October 12, 2020

Article

No group relief?

If you created a group of companies each owning 100% of the shares, this article is probably not for you! This article focuses on the basics of a group relief more commonly known as consortium relief.

What is a consortium-owned company?

• A trading company where at least 75% of its share capital is owned by more than one company, each company owning between 5% - 74% of its shares.

• If a consortium-owned company is itself a holding company owning at least 90% of the shares in a trading subsidiary, both companies can also form part of the consortium.

If a consortium member is part of a group e.g. a company that owns 10% of the shares in a consortium-owned company, is owned 75% or more by another company; this becomes a link company and can extend the relief into that group.

How much can be claimed?

Example:

what is a consortium owned company?

• D generates trading losses of £280,000 for the year ended 31/12/2019.

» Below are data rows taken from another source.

/-- Ownership (R343 to R354). Times are sums of PREV_LEN since start-up (R345). -/
structure Owner where
  owner   : Option Nat := none
  lease   : Nat := 0
  /-- Handover target and the frame record sum at the offer. -/
  offer   : Option (Nat × Nat) := none
  /-- Reference of an open claim window and the claims collected. -/
  window  : Option Nat := none
  claims  : List Claim := []
  /-- Events of the open frame, in the order raised (R63). -/
  ev      : List EvReq := []
  deriving DecidableEq, Repr

/-- An ARP entry (R366). -/
structure ArpEntry where
  ip  : Nat := 0
  mac : Nat := 0
  since : Nat := 0
  deriving DecidableEq, Repr

/-- A datagram in reassembly (R368): source, identification, arrival of its first fragment, and the fragments as
(offset, more, data). -/
structure Reasm where
  src    : Nat := 0
  ident  : Nat := 0
  since  : Nat := 0
  parts  : List (Nat × Bool × List Byte) := []
  deriving DecidableEq, Repr

/-- What an IPv4 datagram of the node carries: an ICMP echo reply, or UDP with its ports (R365). -/
inductive IpBody where
  | echo (data : List Byte)
  | udp (sport dport : Nat) (data : List Byte)
  deriving DecidableEq, Repr

/-- Content of an Ethernet frame that the node sends (R365, R366, R368). -/
inductive EthOut where
  | arpRequest (senderIp targetIp : Nat)
  | arpReply (senderIp targetIp targetMac : Nat)
  | ip (srcIp dstIp : Nat) (body : IpBody)
  /-- A fragment of a datagram: offset in bytes, more fragments follow, IP payload. -/
  | fragment (srcIp dstIp off : Nat) (more : Bool) (data : List Byte)
  deriving DecidableEq, Repr

/-- What a port puts on its wire. An Ethernet frame names its destination and source MAC, and on ETH2 the transmit opportunity
it takes; none for a switched port or CSMA/CD (R363). -/
inductive PortOut where
  | eth (port dst src : Nat) (slot : Option Nat) (frame : EthOut)
  | can (ctl : Nat) (msg : CanMsg)
  | serial (data : List Byte)
  /-- A block on both lanes of the Contrail link (R425). -/
  | link (block : ContrailBlock)
  deriving DecidableEq, Repr

/-- A datagram that waits for an ARP reply (R366): next hop, instant, and the datagram. -/
structure ArpWait where
  hop   : Nat := 0
  since : Nat := 0
  src   : Nat := 0
  dst   : Nat := 0
  body  : IpBody := .echo []
  deriving DecidableEq, Repr

/-- What waits in the receive queue of a port behind a full command buffer (R55): an Ethernet frame, or a whole message of
another transport. -/
inductive RxItem where
  | frame (m : EthMsg)
  | message (bytes : List Byte)
  deriving DecidableEq, Repr

/-- Port state and the counters of R379. -/
structure PortSt where
  /-- Receive queue, first in first out. -/
  rxWait     : List RxItem := []
  rxQueueFull : Nat := 0
  rxFrameErr : Nat := 0
  noMatch    : Nat := 0
  hostReject : Nat := 0
  fragDrop   : Nat := 0
  pktDiscard : Nat := 0
  serAbort   : Nat := 0
  mbExcept   : Nat := 0
  tpDrop     : Nat := 0
  linkUp     : Bool := false
  /-- The next reply lies beyond correction in its buffer: nothing is sent from it (R475). -/
  txBad      : Bool := false
  /-- PLCA status, the node count of the segment, and the transmit opportunity timer in bit times (R363). -/
  plca       : Bool := false
  plcaNodes  : Nat := 0
  plcaTimer  : Nat := 0
  speed      : Nat := 0
  arp        : List ArpEntry := []
  waits      : List ArpWait := []
  reasm      : List Reasm := []
  /-- Gratuitous announcements still to be sent, and the instant the role was taken (R370). -/
  announce   : Nat := 0
  announceAt : Nat := 0
  deriving DecidableEq, Repr

/-! ## Twilight domain (chapter 18) -/

/-- State bits of one RTC alarm (R449). -/
structure RtcAlarm where
  fired   : Bool := false
  skipped : Bool := false
  armed   : Bool := false
  /-- The alarm fired in the open frame: a write of 1 of that frame does not clear FIRED (R9). -/
  fresh   : Bool := false
  deriving DecidableEq, Repr

/-- The Twilight domain (R444 to R463). The fields start as the domain does when it powers on (R446). -/
structure Twi where
  /-- Calendar: year minus 2000, month, day, hour, minute, second. -/
  year  : Nat := 0
  month : Nat := 1
  day   : Nat := 1
  hour  : Nat := 0
  min   : Nat := 0
  sec   : Nat := 0
  /-- SUBSEC at an instant of the Zenith time axis; it counts on from there. -/
  subsec   : Nat := 0
  subsecAt : Nat := 0
  wday  : Nat := 0
  roll  : Nat := 0
  valid : Bool := false
  torn  : Bool := false
  bakLow  : Bool := false
  bakLost : Bool := true
  wrapped : Bool := false
  a0 : RtcAlarm := {}
  a1 : RtcAlarm := {}
  /-- Frozen shadow of the time block and the instant of the freeze (R450). -/
  shadow   : Nat := 0
  frozenAt : Option Nat := none
  /-- Staging set (R454), 96 bits. -/
  stage : Nat := 0
  /-- Alarm settings registers 20h to 3Ch, and the settings in force with BAK_CHG (R457). -/
  alReg : BitVec 256 := 0#256
  alSet : BitVec 256 := 0#256
  /-- Backup RAM bytes 0 to 127, and the write buffer (R463). -/
  bram  : Tab Byte := []
  wbuf  : Tab (Option Byte) := []
  /-- The interface is locked; the domain runs from VBAK; the contents were lost (R444, R446). -/
  locked   : Bool := false
  onBackup : Bool := false
  /-- Instants of the latest time commit and of the latest SET_WDAY, for an increment in the same Twilight cycle (R456). -/
  setAt  : Option Nat := none
  wdayAt : Option Nat := none
  deriving DecidableEq, Repr

end Sys2Proof.Machine
end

• A has pre-2017 trading losses brought forward, which clears its 2019 trading profits.

• B produces a profit of £370,000 for the year to 31/12/2019.

• C’s results to 31/12/2019 are £20,000.

A = no claim.

B = D can surrender £84,000 of losses.

C = D can surrender £20,000 of losses.

A, B, & C cannot surrender losses between themselves.

Practical

• If the year-ends of the consortium members are not the same, further restrictions apply to the loss surrenders.

• The introduction of relieving losses brought forward from 1st April 2017, adds further complexity to consortium claims.

• All members of the consortium must agree to any loss surrender or claim by the consortium- owned company.

• It is generally good practice for the claimant company to pay for the losses surrendered, at the prevailing tax rate e.g. £10,000 losses = payment of £1,900.

• Where the surrendering consortium-owned company does not have sufficient distributable reserves, non-payment for those losses may be deemed an illegal distribution under company law.

• Companies whose trading activity is dealing in shares cannot participate in this relief.

• Anti-avoidance provisions can preclude claims; several cases have been taken to the tax tribunal.

• If you are creating a new consortium, make sure you involve an experienced corporate solicitor to draft a comprehensive set of Articles and Shareholders’ Agreement, the terms should be reviewed by a tax professional if you would like to ensure the clauses do not fall foul of the anti-avoidance provisions.

As with all things with tax in its title, there is more complexity behind the above, but it is certainly a relief not to be forgotten!